Calendar

Sep
27
Wed
2023
IBIIS & AIMI Seminar: Negar Golestani, PhD & Jean Benoit Delbrouck, PhD @ Li Ka Shing, LK120 - Zoom Details on IBIIS website
Sep 27 @ 2:00 pm – 3:00 pm

Negar Golestani, PhD
Postdoctoral Research Fellow
Department of Radiology
Stanford University

Title: AI in Radiology-Pathology Fusion Towards Precise Breast Cancer Detection

Abstract: Breast cancer is a global public health concern with various treatment options based on tumor characteristics. Pathological examination of excised tissue after surgery provides important information for treatment decisions. This pathology processing involving the manual selection of representative sections for histological examination is time-consuming and subjective, which can lead to potential sampling errors. Accurately identifying residual tumors is a challenging task, which highlights the need for systematic or assisted methods. Radiology-pathology registration is essential for developing deep-learning algorithms to automate cancer detection on radiology images. However, aligning faxitron and histopathology images is difficult due to content and resolution differences, tissue deformation, artifacts, and imprecise correspondence. We propose a novel deep learning-based pipeline for affine registration of faxitron images (x-ray representations of macrosections of ex-vivo breast tissue) with their corresponding histopathology images. Our model combines convolutional neural networks (CNN) and vision transformers (ViT), capturing local and global information from the entire tissue macrosection and its segments. This integrated approach enables simultaneous registration and stitching of image segments, facilitating segment-to-macrosection registration through a puzzling-based mechanism. To overcome the limitations of multi-modal ground truth data, we train the model using synthetic mono-modal data in a weakly supervised manner. The trained model successfully performs multi-modal registration, outperforms existing baselines, including deep learning-based and iterative models, and is approximately 200 times faster than the iterative approach. The application of proposed registration method allows for the precise mapping of pathology labels onto radiology images, thereby establishing ground truth labels for training classification and detection models on radiological data. This work bridges the gap in current research and clinical workflow, offering potential improvements in efficiency and accuracy for breast cancer evaluation and streamlining pathology workflow.
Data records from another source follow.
-- ==== Sys2Proof/Machine/IndexMemory.lean ====
section
/-! DEFINITION. The index register and the memory instructions (spec/44_index_memory.md). -/

namespace Sys2Proof.Machine

/-- LD I, nnn (R180). -/
def execLdI (nnn : Addr12) (s : State) : Result := .next { s with I := addrOperand nnn }.next

/-- ADD I, Vx (R181): modulo 65536, no flag. -/
def execAddI (x : RegIdx) (s : State) : Result :=
  .next { s with I := s.I + byteOperand (s.reg x) }.next

/-- LD F, Vx (R182): the start of the glyph of the digit in Vx. -/
def execLdF (x : RegIdx) (s : State) : Result :=
  match digit? (s.reg x) with
  | some d => .next { s with I := glyphAddr d }.next
  | none => .next (s.raise .digitRange (encode (.ldF x)) (byteOperand (s.reg x)))

/-- LD B, Vx (R183): hundreds, tens and ones at `I`, `I+1`, `I+2`; `I` unchanged. -/
def execLdB (x : RegIdx) (s : State) : Result :=
  match s.dataFault? 3 with
  | some a => .next (s.raise .dataBounds (encode (.ldB x)) a)
  | none => .next (s.storeRun (s.dataAddr 0) (decimalDigits (s.reg x))).next

/-- LD [I], Vx (R185): stores V0 to Vx at `I` upward and advances `I`. -/
def execLdMemVx (x : RegIdx) (s : State) : Result :=
  match s.dataFault? (x.val + 1) with
  | some a => .next (s.raise .dataBounds (encode (.ldMemVx x)) a)
  | none => .next ((s.storeRun (s.dataAddr 0) (s.regsUpTo x)).advanceI x).next

/-- LD Vx, [I] (R186): loads V0 to Vx from `I` upward and advances `I`. -/
def execLdVxMem (x : RegIdx) (s : State) : Result :=
  match s.dataFault? (x.val + 1) with
  | some a => .next (s.raise .dataBounds (encode (.ldVxMem x)) a)
  | none => .next ((s.loadRegs x).advanceI x).next

end Sys2Proof.Machine
end

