-- ==== Sys2Proof/Machine/Core.lean ====
section
/-! DEFINITION. The machine behind the host's interface. -/

def Sys2Proof.core : Host.Core :=
  { State := Sys2Proof.Machine.State, Fault := Sys2Proof.Machine.Fault,
    Refusal := Sys2Proof.Machine.Refusal, step := Sys2Proof.Machine.step,
    reset := Sys2Proof.Machine.State.reset }
end

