@[simp] theorem State.releaseKey_mem (s : State) (k : RegIdx) : (s.releaseKey k).mem = s.mem := rfl
@[simp] theorem State.releaseKey_V (s : State) (k : RegIdx) : (s.releaseKey k).V = s.V := rfl
@[simp] theorem State.releaseKey_I (s : State) (k : RegIdx) : (s.releaseKey k).I = s.I := rfl
@[simp] theorem State.releaseKey_PC (s : State) (k : RegIdx) : (s.releaseKey k).PC = s.PC := rfl
@[simp] theorem State.releaseKey_stack (s : State) (k : RegIdx) : (s.releaseKey k).stack =
    s.stack := rfl
@[simp] theorem State.releaseKey_SP (s : State) (k : RegIdx) : (s.releaseKey k).SP = s.SP := rfl
@[simp] theorem State.releaseKey_DT (s : State) (k : RegIdx) : (s.releaseKey k).DT = s.DT := rfl
@[simp] theorem State.releaseKey_ST (s : State) (k : RegIdx) : (s.releaseKey k).ST = s.ST := rfl
@[simp] theorem State.releaseKey_fb (s : State) (k : RegIdx) : (s.releaseKey k).fb = s.fb := rfl
@[simp] theorem State.releaseKey_dirty (s : State) (k : RegIdx) : (s.releaseKey k).dirty =
    s.dirty := rfl
@[simp] theorem State.releaseKey_key (s : State) (k : RegIdx) : (s.releaseKey k).key =
    s.key.set k false := rfl
@[simp] theorem State.releaseKey_wait (s : State) (k : RegIdx) : (s.releaseKey k).wait =
    s.wait := rfl
@[simp] theorem State.releaseKey_halt (s : State) (k : RegIdx) : (s.releaseKey k).halt =
    s.halt := rfl
@[simp] theorem State.releaseKey_rnd (s : State) (k : RegIdx) : (s.releaseKey k).rnd = s.rnd := rfl
@[simp] theorem State.releaseKey_drawn (s : State) (k : RegIdx) : (s.releaseKey k).drawn =
    s.drawn := rfl
@[simp] theorem State.releaseKey_audio (s : State) (k : RegIdx) : (s.releaseKey k).audio =
    s.audio := rfl

@[simp] theorem State.ackRedraw_mem (s : State) : (s.ackRedraw).mem = s.mem := rfl
@[simp] theorem State.ackRedraw_V (s : State) : (s.ackRedraw).V = s.V := rfl
@[simp] theorem State.ackRedraw_I (s : State) : (s.ackRedraw).I = s.I := rfl
@[simp] theorem State.ackRedraw_PC (s : State) : (s.ackRedraw).PC = s.PC := rfl
@[simp] theorem State.ackRedraw_stack (s : State) : (s.ackRedraw).stack = s.stack := rfl
@[simp] theorem State.ackRedraw_SP (s : State) : (s.ackRedraw).SP = s.SP := rfl
@[simp] theorem State.ackRedraw_DT (s : State) : (s.ackRedraw).DT = s.DT := rfl
@[simp] theorem State.ackRedraw_ST (s : State) : (s.ackRedraw).ST = s.ST := rfl
@[simp] theorem State.ackRedraw_fb (s : State) : (s.ackRedraw).fb = s.fb := rfl
@[simp] theorem State.ackRedraw_dirty (s : State) : (s.ackRedraw).dirty = false := rfl
@[simp] theorem State.ackRedraw_key (s : State) : (s.ackRedraw).key = s.key := rfl
@[simp] theorem State.ackRedraw_wait (s : State) : (s.ackRedraw).wait = s.wait := rfl
@[simp] theorem State.ackRedraw_halt (s : State) : (s.ackRedraw).halt = s.halt := rfl
@[simp] theorem State.ackRedraw_rnd (s : State) : (s.ackRedraw).rnd = s.rnd := rfl
@[simp] theorem State.ackRedraw_drawn (s : State) : (s.ackRedraw).drawn = s.drawn := rfl
@[simp] theorem State.ackRedraw_audio (s : State) : (s.ackRedraw).audio = s.audio := rfl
Jean Benoit Delbrouck, PhD
Research Scientist
Department of Radiology
Stanford University

Title: Generating Accurate and Factually Correct Medical Text
Abstract: Generating factually correct medical text is of utmost importance due to several reasons. Firstly, patient safety is heavily dependent on accurate information as medical decisions are often made based on the information provided. Secondly, trust in AI as a reliable tool in the medical field is essential, and this trust can only be established by generating accurate and reliable medical text. Lastly, medical research also relies heavily on accurate information for meaningful results.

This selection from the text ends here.